Give a count of the lines below that have the string "regs" in them, with no other words.
*** Opening STUDY MATERIAL ***
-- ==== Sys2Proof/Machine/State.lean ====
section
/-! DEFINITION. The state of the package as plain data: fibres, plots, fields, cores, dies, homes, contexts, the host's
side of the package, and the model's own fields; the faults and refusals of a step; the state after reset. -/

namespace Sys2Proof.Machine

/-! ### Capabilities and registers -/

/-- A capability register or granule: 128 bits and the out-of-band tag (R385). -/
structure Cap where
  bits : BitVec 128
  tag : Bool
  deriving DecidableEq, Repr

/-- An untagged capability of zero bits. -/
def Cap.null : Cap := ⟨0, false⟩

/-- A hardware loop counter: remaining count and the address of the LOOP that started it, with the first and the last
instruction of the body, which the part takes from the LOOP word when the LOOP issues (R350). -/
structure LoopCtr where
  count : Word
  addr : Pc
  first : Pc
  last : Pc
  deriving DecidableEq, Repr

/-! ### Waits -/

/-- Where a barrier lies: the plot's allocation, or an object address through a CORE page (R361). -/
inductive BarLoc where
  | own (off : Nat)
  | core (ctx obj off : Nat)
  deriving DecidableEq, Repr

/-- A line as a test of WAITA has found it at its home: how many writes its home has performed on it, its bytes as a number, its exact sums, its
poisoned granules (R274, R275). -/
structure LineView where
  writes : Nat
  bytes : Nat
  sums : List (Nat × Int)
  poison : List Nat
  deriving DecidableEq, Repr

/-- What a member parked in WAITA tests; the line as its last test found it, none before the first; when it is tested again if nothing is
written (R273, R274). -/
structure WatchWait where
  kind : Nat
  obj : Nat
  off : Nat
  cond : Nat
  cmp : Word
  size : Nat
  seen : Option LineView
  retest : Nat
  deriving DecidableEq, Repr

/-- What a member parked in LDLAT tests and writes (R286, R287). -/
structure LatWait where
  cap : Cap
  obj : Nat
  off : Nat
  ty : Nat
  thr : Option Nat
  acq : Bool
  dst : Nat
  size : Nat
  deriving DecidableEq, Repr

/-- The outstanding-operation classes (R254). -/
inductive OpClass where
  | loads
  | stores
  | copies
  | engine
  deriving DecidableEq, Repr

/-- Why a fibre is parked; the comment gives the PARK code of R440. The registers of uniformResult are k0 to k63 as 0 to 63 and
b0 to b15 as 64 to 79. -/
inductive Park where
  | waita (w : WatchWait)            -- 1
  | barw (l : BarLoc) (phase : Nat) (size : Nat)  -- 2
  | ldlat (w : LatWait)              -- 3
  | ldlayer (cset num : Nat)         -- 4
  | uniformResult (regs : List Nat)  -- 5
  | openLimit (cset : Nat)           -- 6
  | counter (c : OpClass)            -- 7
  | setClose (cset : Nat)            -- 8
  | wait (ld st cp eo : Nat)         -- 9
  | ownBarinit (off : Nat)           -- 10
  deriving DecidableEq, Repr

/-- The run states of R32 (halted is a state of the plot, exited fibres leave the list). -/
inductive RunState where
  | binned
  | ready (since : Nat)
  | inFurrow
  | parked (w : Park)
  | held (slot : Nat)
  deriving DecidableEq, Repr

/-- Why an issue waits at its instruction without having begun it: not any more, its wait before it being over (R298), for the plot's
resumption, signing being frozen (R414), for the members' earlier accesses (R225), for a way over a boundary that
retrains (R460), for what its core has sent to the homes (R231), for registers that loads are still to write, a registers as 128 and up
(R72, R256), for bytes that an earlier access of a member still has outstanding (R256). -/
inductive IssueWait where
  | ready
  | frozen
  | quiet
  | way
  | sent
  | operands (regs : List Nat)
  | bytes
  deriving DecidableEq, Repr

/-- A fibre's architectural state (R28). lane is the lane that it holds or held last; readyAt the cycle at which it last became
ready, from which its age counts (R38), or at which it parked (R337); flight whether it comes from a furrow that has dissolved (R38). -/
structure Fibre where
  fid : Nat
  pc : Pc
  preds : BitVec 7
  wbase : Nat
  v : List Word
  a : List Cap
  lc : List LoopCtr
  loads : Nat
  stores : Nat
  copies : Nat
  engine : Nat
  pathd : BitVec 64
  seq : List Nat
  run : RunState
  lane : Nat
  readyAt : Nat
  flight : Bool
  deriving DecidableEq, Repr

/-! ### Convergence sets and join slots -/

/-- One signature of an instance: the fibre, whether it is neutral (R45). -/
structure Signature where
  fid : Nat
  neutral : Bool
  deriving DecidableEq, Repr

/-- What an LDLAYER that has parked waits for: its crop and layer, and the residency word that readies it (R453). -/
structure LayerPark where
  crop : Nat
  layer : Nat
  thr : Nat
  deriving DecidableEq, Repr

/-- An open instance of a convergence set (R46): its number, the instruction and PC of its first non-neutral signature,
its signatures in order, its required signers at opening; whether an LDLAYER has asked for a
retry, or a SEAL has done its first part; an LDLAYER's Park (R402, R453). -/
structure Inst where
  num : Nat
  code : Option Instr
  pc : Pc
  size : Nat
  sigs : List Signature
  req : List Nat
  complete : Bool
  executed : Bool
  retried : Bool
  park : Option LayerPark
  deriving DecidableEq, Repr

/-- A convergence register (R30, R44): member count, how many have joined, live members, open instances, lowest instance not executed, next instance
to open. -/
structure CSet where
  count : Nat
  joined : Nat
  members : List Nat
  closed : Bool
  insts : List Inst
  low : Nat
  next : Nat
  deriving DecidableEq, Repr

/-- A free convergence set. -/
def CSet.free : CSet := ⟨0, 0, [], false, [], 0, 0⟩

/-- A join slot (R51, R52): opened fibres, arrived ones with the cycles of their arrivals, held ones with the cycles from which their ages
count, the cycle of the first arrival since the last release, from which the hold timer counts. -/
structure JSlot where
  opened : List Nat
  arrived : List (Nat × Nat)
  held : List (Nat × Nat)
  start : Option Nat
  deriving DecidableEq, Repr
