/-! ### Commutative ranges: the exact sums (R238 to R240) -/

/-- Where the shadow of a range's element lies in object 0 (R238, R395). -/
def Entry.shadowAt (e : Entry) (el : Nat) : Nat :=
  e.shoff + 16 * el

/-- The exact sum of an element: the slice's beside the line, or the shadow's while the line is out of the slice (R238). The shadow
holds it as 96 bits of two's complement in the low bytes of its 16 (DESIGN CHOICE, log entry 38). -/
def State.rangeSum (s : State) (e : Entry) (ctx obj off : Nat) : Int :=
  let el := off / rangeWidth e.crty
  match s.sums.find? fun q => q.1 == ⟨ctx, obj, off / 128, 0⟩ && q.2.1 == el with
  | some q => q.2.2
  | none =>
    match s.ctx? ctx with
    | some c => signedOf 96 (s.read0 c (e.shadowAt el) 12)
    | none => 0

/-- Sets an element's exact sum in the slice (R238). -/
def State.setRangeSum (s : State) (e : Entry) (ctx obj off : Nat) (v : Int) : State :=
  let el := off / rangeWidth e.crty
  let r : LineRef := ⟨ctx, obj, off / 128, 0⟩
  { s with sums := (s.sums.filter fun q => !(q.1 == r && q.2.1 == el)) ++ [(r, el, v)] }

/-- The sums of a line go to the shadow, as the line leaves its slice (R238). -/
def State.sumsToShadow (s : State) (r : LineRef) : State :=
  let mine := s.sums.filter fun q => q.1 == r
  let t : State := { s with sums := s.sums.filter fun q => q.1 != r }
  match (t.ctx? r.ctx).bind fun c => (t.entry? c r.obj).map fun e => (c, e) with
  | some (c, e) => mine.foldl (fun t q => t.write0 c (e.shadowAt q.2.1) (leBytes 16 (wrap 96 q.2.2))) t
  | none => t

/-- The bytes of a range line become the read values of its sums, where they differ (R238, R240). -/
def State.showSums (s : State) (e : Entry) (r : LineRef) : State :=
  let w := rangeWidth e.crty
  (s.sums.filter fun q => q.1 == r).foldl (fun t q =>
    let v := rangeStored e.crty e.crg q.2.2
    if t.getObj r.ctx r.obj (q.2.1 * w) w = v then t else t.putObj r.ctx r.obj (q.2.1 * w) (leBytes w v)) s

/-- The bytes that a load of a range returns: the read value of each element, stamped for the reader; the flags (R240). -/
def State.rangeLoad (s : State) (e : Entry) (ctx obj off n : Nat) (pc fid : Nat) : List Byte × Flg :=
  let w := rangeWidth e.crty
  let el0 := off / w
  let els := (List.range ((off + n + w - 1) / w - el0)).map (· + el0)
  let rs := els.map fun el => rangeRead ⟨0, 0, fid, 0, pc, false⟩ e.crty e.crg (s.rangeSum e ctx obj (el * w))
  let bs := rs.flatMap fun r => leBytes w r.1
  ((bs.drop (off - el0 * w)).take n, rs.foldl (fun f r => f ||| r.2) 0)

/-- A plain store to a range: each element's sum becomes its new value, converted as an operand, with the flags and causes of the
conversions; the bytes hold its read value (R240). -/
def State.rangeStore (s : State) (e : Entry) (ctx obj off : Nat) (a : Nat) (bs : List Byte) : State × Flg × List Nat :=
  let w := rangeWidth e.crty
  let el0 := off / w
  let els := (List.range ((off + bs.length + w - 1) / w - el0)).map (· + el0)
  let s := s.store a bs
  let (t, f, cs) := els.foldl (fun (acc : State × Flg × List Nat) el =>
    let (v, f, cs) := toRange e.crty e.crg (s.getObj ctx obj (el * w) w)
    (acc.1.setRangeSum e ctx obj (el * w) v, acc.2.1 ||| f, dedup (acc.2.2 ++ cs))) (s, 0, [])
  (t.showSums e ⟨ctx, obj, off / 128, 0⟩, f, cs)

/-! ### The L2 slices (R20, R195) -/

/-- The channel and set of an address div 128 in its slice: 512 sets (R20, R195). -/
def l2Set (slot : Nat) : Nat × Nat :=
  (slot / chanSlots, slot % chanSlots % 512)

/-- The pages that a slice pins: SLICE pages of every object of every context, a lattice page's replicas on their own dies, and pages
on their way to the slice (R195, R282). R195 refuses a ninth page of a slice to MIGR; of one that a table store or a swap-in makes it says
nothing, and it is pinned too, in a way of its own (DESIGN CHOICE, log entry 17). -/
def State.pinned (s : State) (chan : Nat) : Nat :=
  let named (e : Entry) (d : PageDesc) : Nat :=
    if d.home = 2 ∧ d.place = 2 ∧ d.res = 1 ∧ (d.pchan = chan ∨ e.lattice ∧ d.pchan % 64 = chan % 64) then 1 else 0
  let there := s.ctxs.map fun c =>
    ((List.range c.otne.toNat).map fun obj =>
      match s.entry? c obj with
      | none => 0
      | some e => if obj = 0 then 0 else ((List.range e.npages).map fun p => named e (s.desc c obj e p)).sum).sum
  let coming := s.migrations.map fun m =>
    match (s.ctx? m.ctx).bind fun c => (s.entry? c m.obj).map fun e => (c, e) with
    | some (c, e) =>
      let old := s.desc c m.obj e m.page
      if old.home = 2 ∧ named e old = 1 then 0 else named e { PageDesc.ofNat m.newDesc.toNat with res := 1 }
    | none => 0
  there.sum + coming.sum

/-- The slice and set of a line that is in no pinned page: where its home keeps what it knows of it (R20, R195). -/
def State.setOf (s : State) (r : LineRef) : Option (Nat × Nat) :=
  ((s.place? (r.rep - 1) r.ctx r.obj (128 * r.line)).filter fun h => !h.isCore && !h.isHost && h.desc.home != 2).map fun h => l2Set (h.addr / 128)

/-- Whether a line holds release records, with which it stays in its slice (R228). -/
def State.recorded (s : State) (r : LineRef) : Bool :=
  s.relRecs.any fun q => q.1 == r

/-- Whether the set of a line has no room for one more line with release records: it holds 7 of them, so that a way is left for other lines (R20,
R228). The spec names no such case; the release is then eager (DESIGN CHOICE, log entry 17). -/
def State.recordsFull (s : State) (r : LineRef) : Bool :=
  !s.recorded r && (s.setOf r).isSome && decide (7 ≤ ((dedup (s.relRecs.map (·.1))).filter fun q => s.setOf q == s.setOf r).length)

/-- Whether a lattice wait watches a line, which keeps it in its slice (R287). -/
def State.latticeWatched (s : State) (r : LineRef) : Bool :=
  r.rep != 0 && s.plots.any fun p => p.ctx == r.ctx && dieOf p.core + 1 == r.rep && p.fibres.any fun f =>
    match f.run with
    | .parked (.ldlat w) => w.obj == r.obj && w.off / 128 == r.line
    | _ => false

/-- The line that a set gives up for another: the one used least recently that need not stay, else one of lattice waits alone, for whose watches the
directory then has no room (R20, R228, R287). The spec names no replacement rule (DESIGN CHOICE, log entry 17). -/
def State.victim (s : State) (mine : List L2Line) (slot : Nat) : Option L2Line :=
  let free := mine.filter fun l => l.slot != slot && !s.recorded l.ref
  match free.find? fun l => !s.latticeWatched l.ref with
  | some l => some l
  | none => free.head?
*** Closing STUDY MATERIAL ***
ANSWER TO THIS EXERCISE:
2